The deal, the largest acquisition ever of an Italian company by a foreign buyer, is expected to be able to overcome antitrust hurdles, because its combined revenue would only account for about 16 percent of the market, Del Vecchio said on the call. However, the new company will have more than 50 percent of the sunglasses market and be the largest maker of spectacle frames, lenses and ready-made reading glasses. Another conflict could be in the U.S., where Essilor makes lenses for some Luxottica competitors.
Luxottica has a 14-percent market share in the eyewear market and Essilor a 13-percent share, according to the market research firm Euromonitor International. Johnson & Johnson is the next largest, with a 3.9-percent share. On the call, Sagnieres assured investors that both eyewear retailers as well as clients welcomed the merger. Sagnieres also said Essilor remains committed to selling to optimal independents.
“We are selling our brands, lenses, actually to all the independents and all the chains in the U.S. This will absolutely continue,” said Sagnieres. “When you are an optician somewhere in the U.S., what you want is just the best frames, the best lenses, no hassle; and you want it for in the next minutes, in the next day, very fast. So you will please the consumers, which are pushing the door of your office and want just to see well.”
He added, “By joining forces, this will be much more possible with better product, better quality, a wide range of frames, branded frames, premium brands. And this will be true of course for our alliances like it will be true for all the networks in the U.S. and everywhere in the world.”

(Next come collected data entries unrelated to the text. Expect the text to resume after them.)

-- ==== Sys2Proof/Laws/CalmHost.lean ====
section
/-! SUPPORT. What each operation leaves of the device (Calm): requests that arrive, the Larder, the control space, the Porch, the Gatehouse, the Spejan and the integrity monitors. -/

set_option Elab.async false
set_option linter.unusedVariables false

namespace Sys2Proof.Machine

/-! ## Machine/Serve.lean -/

theorem chargePacket_calm {a0 s : State} (h0 : Calm a0 s) (who : Who) (k : Packet) : Calm a0 (chargePacket s who k) := by
  unfold chargePacket
  split
  · rename_i z0 z1 z2 z3
    apply chargeRequest_calm
    exact h0
  · rename_i z4 z5
    exact h0

theorem serve_calm {a0 s : State} (h0 : Calm a0 s) (src : Nat) (who : Who) (k : Packet) : Calm a0 (serve s src who k).1 := by
  unfold serve
  extract_lets x0
  clear_value x0
  split
  · rename_i z1
    exact h0
  · rename_i z2
    split
    · rename_i z3
      exact h0
    · rename_i z4
      split
      · rename_i z5
        dsimp only
        apply chargePacket_calm
        exact h0
      · rename_i z6
        split
        · rename_i z7 z8 z9 z10
          have k11 := Calm.ofFst z10 (a := a0) (by
              apply Calm.foldFst
              · dsimp only
                apply chargePacket_calm
                exact h0
              · intro y12 y13 y14
                split
                · rename_i z15 z16 z17 z18
                  have k19 := Calm.ofFst z18 (a := a0) (by
                      apply reachHome_calm
                      exact y14)
                  exact k19)
          exact k11

theorem readDone_calm {a0 s : State} (h0 : Calm a0 s) (q : Req) (bs : List Byte) : Calm a0 (readDone s q bs) := by
  unfold readDone
  extract_lets x0
  have k1 : Calm a0 x0 := by
    unfold x0
    apply State.dropReq_calm
    exact h0
  clear_value x0
  split
  · rename_i z2 z3 z4 z5 z6 z7 z8 z9
    apply waitCame_calm
    apply State.modItem_calm
    exact k1
  · rename_i z10 z11 z12 z13 z14 z15 z16 z17 z18
    apply resumeIntake_calm
    apply State.modCtx_calm
    exact k1
  · rename_i z19 z20 z21 z22 z23
    exact k1

theorem failRequest_calm {a0 s : State} (h0 : Calm a0 s) (q : Req) (code : Nat) : Calm a0 (failRequest s q code) := by
  unfold failRequest
  split
  · rename_i z0 z1 z2 z3 z4 z5 z6 z7 z8
    apply resumeIntake_calm
    apply State.modCtx_calm
    apply State.dropReq_calm
    exact h0
  · rename_i z9 z10 z11 z12
    apply fenceFailed_calm
    apply requestFailed_calm
    exact h0

theorem markRetry_calm {a0 s : State} (h0 : Calm a0 s) (q : Req) : Calm a0 (markRetry s q) := by
  unfold markRetry
  extract_lets x0
  clear_value x0
  split
  · rename_i z1
    apply lateNoCommit_calm
    apply State.dropReq_calm
    exact h0
  · rename_i z2
    exact Calm.put h0

theorem failLost_calm {a0 v1 : State} (h0 : Calm a0 v1) (v0 : Nat) : Calm a0 (failLost v0 v1) := by
  induction v0 generalizing v1 with
  | zero =>
    unfold failLost
    exact h0
  | succ n ih =>
    unfold failLost
    split
    · rename_i z0 z1 z2
      apply ih
      apply failRequest_calm
      exact h0
    · rename_i z3 z4
      exact h0

theorem settleOne_calm {a0 s : State} (h0 : Calm a0 s) (q : Req) (r : Reply) : Calm a0 (settleOne s q r) := by
  unfold settleOne
  split
  · rename_i z0 z1
    split
    · rename_i z2
      apply readDone_calm
      exact h0
    · rename_i z3
      exact h0
  · rename_i z4
    split
    · rename_i z5
      exact h0
    · rename_i z6
      apply writeDone_calm
      exact h0
  · rename_i z7 z8 z9 z10
    split
    · rename_i z11
      apply afterSettle_calm
      apply atomicDone_calm
      apply State.dropReq_calm
      exact h0
    · rename_i z12
      exact h0
  · rename_i z13 z14
    split
    · rename_i z15 z16 z17
      apply failRequest_calm
      exact h0
    · rename_i z18 z19
      exact h0
  · rename_i z20
    apply markRetry_calm
    exact h0

theorem settle_calm {a0 s : State} (h0 : Calm a0 s) (q : Req) (r : Reply) : Calm a0 (settle s q r) := by
  unfold settle
  extract_lets x0
  have k1 : Calm a0 x0 := by
    unfold x0
    apply settleOne_calm
    exact h0
  clear_value x0
  apply failLost_calm
  exact k1

theorem endRequest_calm {a0 s : State} (h0 : Calm a0 s) (q : Req) (code : Nat) : Calm a0 (endRequest s q code) := by
  unfold endRequest
  extract_lets x0
  have k1 : Calm a0 x0 := by
    unfold x0
    apply failRequest_calm
    exact h0
  clear_value x0
  apply failLost_calm
  exact k1

theorem reissue_calm {a0 s : State} (h0 : Calm a0 s) (q : Req) : Calm a0 (reissue s q) := by
  unfold reissue
  split
  · rename_i z0
    split
    · rename_i z1 z2 z3 z4
      have k5 := Calm.ofFst z4 (a := a0) (by
          apply serve_calm
          exact h0)
      apply settle_calm
      exact k5
    · rename_i z6 z7 z8
      have k9 := Calm.ofFst z8 (a := a0) (by
          apply serve_calm
          exact h0)
      exact k9
  · rename_i z10
    extract_lets x11
    have k12 : Calm a0 x11 := by
      unfold x11
      apply sendFor_calm
      exact h0
    clear_value x11
    apply failLost_calm
    exact k12

/-! ## Machine/Larder.lean -/

theorem deliver_calm {a0 s : State} (h0 : Calm a0 s) (x : Access) (a : Ans) : Calm a0 (deliver s x a) := by
  unfold deliver
  split
  · rename_i z0 z1 z2
    split
    · rename_i z3 z4 z5
      apply addFlags_calm
      exact h0
    · rename_i z6
      extract_lets x7
      clear_value x7
      apply State.request_calm
      exact h0
    · rename_i z8 z9 z10
      split
      · rename_i z11 z12 z13
        apply failItem_calm
        exact h0
      · rename_i z14 z15
        exact h0
  · rename_i z16 z17 z18 z19
    apply State.sendPacket_calm
    exact h0
  · rename_i z20 z21 z22
    split
    · rename_i z23
      apply joinLine_calm
      exact h0
    · rename_i z24
      exact h0

theorem performAccess_calm {a0 s : State} (h0 : Calm a0 s) (x : Access) (ecc : Ecc) : Calm a0 (performAccess s x ecc) := by
  unfold performAccess
  split
  · rename_i z0
    exact h0
  · rename_i z1
    split
    · rename_i z2 z3 z4 z5
      have k6 := Calm.ofFst z5 (a := a0) (by
          apply performHome_calm
          apply chargeRequest_calm
          exact h0)
      apply deliver_calm
      exact k6

theorem bringAccess_calm {a0 s : State} (h0 : Calm a0 s) (x : Access) : Calm a0 (bringAccess s x) := by
  unfold bringAccess
  split
  · rename_i z0
    exact h0
  · rename_i z1
    split
    · rename_i z2 z3 z4 z5
      have k6 := Calm.ofFst z5 (a := a0) (by
          apply reachHome_calm
          apply chargeRequest_calm
          exact h0)
      apply deliver_calm
      exact k6

theorem deliverServed_calm {a0 s : State} (h0 : Calm a0 s) : Calm a0 (deliverServed s) := by
  unfold deliverServed
  apply Calm.fold
  · apply State.modMem_calm
    exact h0
  · intro y0 y1 y2
    apply deliver_calm
    exact y2

theorem arriveLine_calm {a0 s : State} (h0 : Calm a0 s) (x : Access) : Calm a0 (arriveLine s x) := by
  unfold arriveLine
  split
  · rename_i z0
    apply performAccess_calm
    exact h0
  · rename_i z1
    apply joinLine_calm
    exact h0

theorem execLarderAccess_calm {a0 s : State} (h0 : Calm a0 s) (arrivals : List Access) (line : Nat) (ecc : Ecc) : OutCalm a0 (execLarderAccess arrivals line ecc s) := by
  unfold execLarderAccess
  apply OutCalm.next
  split
  · rename_i z0
    extract_lets x1 x2
    have k3 : Calm a0 x1 := by
      unfold x1
      apply Calm.fold
      · apply deliverServed_calm
        exact h0
      · intro y4 y5 y6
        apply arriveLine_calm
        exact y6
    clear_value x1
    clear_value x2
    split
    · rename_i z7 z8 z9
      split
      · rename_i z10 z11 z12
        apply performAccess_calm
        apply State.modMem_calm
        exact k3
      · rename_i z13 z14
        exact k3
    · rename_i z15 z16
      exact k3
  · rename_i z17
    exact h0

theorem arriveCellar_calm {a0 s : State} (h0 : Calm a0 s) (k : Nat) (x : Access) : Calm a0 (arriveCellar k s x) := by
  unfold arriveCellar
  split
  · rename_i z0
    exact h0
  · rename_i z1
    split
    · rename_i z2 z3 z4 z5 z6
      extract_lets x7
      clear_value x7
      apply State.modMem_calm
      apply modRegs_calm
      exact h0
    · rename_i z8 z9 z10
      apply bringAccess_calm
      exact h0

theorem grant_calm {a0 s : State} (h0 : Calm a0 s) (k : Nat) (s0 : Option Nat × List Int) : Calm a0 (grant s k s0) := by
  unfold grant
  split
  · rename_i z0 z1
    exact h0
  · rename_i z2 z3 z4
    split
    · rename_i z5 z6
      exact h0
    · rename_i z7 z8 z9 z10
      extract_lets x11
      have k12 : Calm a0 x11 := by
        unfold x11
        apply modRegs_calm
        exact h0
      clear_value x11
      apply bringAccess_calm
      exact k12

theorem execRegulatorGrant_calm {a0 s : State} (h0 : Calm a0 s) (k : LandIx) (arrivals : List Access) : OutCalm a0 (execRegulatorGrant k arrivals s) := by
  unfold execRegulatorGrant
  apply OutCalm.next
  split
  · rename_i z0
    extract_lets x1
    have k2 : Calm a0 x1 := by
      unfold x1
      apply modRegs_calm
      apply Calm.fold
      · apply deliverServed_calm
        exact h0
      · intro y3 y4 y5
        apply arriveCellar_calm
        exact y5
    clear_value x1
    split
    · rename_i z6 z7 z8 z9
      apply grant_calm
      exact k2
    · rename_i z10 z11 z12
      split
      · rename_i z13 z14 z15
        extract_lets x16 x17
        have k18 : Calm a0 x16 := by
          unfold x16
          apply State.upTo_calm
          exact k2
        clear_value x16
        have k19 : Calm a0 x17 := by
          unfold x17
          apply modRegs_calm
          exact k18
        clear_value x17
        apply grant_calm
        exact k19
      · rename_i z20 z21
        exact k2
  · rename_i z22
    exact h0

theorem scrubBlock_calm {a0 s : State} (h0 : Calm a0 s) (off : Nat) (ecc : Ecc) : Calm a0 (scrubBlock s off ecc) := by
  unfold scrubBlock
  split
  · rename_i z0
    exact h0
  · rename_i z1
    split
    · rename_i z2 z3
      exact h0
    · rename_i z4 z5
      apply foundCorrected_calm
      exact h0
    · rename_i z6 z7
      apply drainDue_calm
      apply foundUncorrectable_calm
      exact h0
    · rename_i z8 z9
      apply State.modMem_calm
      exact h0
    · rename_i z10 z11 z12 z13
      split
      · rename_i z14
        apply foundCorrected_calm
        exact h0
      · rename_i z15
        exact h0

theorem scrubStack_calm {a0 s : State} (h0 : Calm a0 s) (st : StackIx) (ecc : Ecc) : Calm a0 (scrubStack s st ecc) := by
  unfold scrubStack
  split
  · rename_i z0
    extract_lets x1
    clear_value x1
    apply State.modMem_calm
    apply scrubBlock_calm
    exact h0
  · rename_i z2
    exact h0

theorem execPatrolScrubRead_calm {a0 s : State} (h0 : Calm a0 s) (st : StackIx) (x : ScrubRead) : OutCalm a0 (execPatrolScrubRead st x s) := by
  unfold execPatrolScrubRead
  apply OutCalm.next
  split
  · rename_i z0
    apply scrubStack_calm
    apply Calm.fold
    · exact h0
    · intro y1 y2 y3
      apply hitUpset_calm
      exact y3
  · rename_i z4
    exact h0

theorem execDataEyeLockLoss_calm {a0 s : State} (h0 : Calm a0 s) (st : StackIx) : OutCalm a0 (execDataEyeLockLoss st s) := by
  unfold execDataEyeLockLoss
  apply OutCalm.next
  split
  · rename_i z0
    apply State.modMem_calm
    exact h0
  · rename_i z1
    exact h0

theorem execStackRetrainComplete_calm {a0 s : State} (h0 : Calm a0 s) (x : StackRetrain) : OutCalm a0 (execStackRetrainComplete x s) := by
  unfold execStackRetrainComplete
  apply OutCalm.next
  split
  · rename_i z0
    apply State.modMem_calm
    exact h0
  · rename_i z1
    exact h0

theorem execStackRetrainTimeout_calm {a0 s : State} (h0 : Calm a0 s) (st : StackIx) : OutCalm a0 (execStackRetrainTimeout st s) := by
  unfold execStackRetrainTimeout
  apply OutCalm.next
  extract_lets x0 x1
  clear_value x0
  have k2 : Calm a0 x1 := by
    unfold x1
    apply State.upTo_calm
    exact h0
  clear_value x1
  split
  · rename_i z3
    split
    · rename_i z4
      apply State.modMem_calm
      exact k2
    · rename_i z5
      apply raiseError_calm
      apply State.modMem_calm
      exact k2
  · rename_i z6
    exact h0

Under the terms of the deal, Delfin, the family holding company of the Luxottica founder and executive chairman, Leonardo Del Vecchio, would exchange its 62-percent stake in Luxottica for shares in Essilor, becoming the combined company’s largest shareholder. The company’s 16-member board would consist of eight directors nominated by Essilor and eight nominated by Delfin.
The transaction is expected to close in the second half of the year, but requires regulatory and shareholder approval.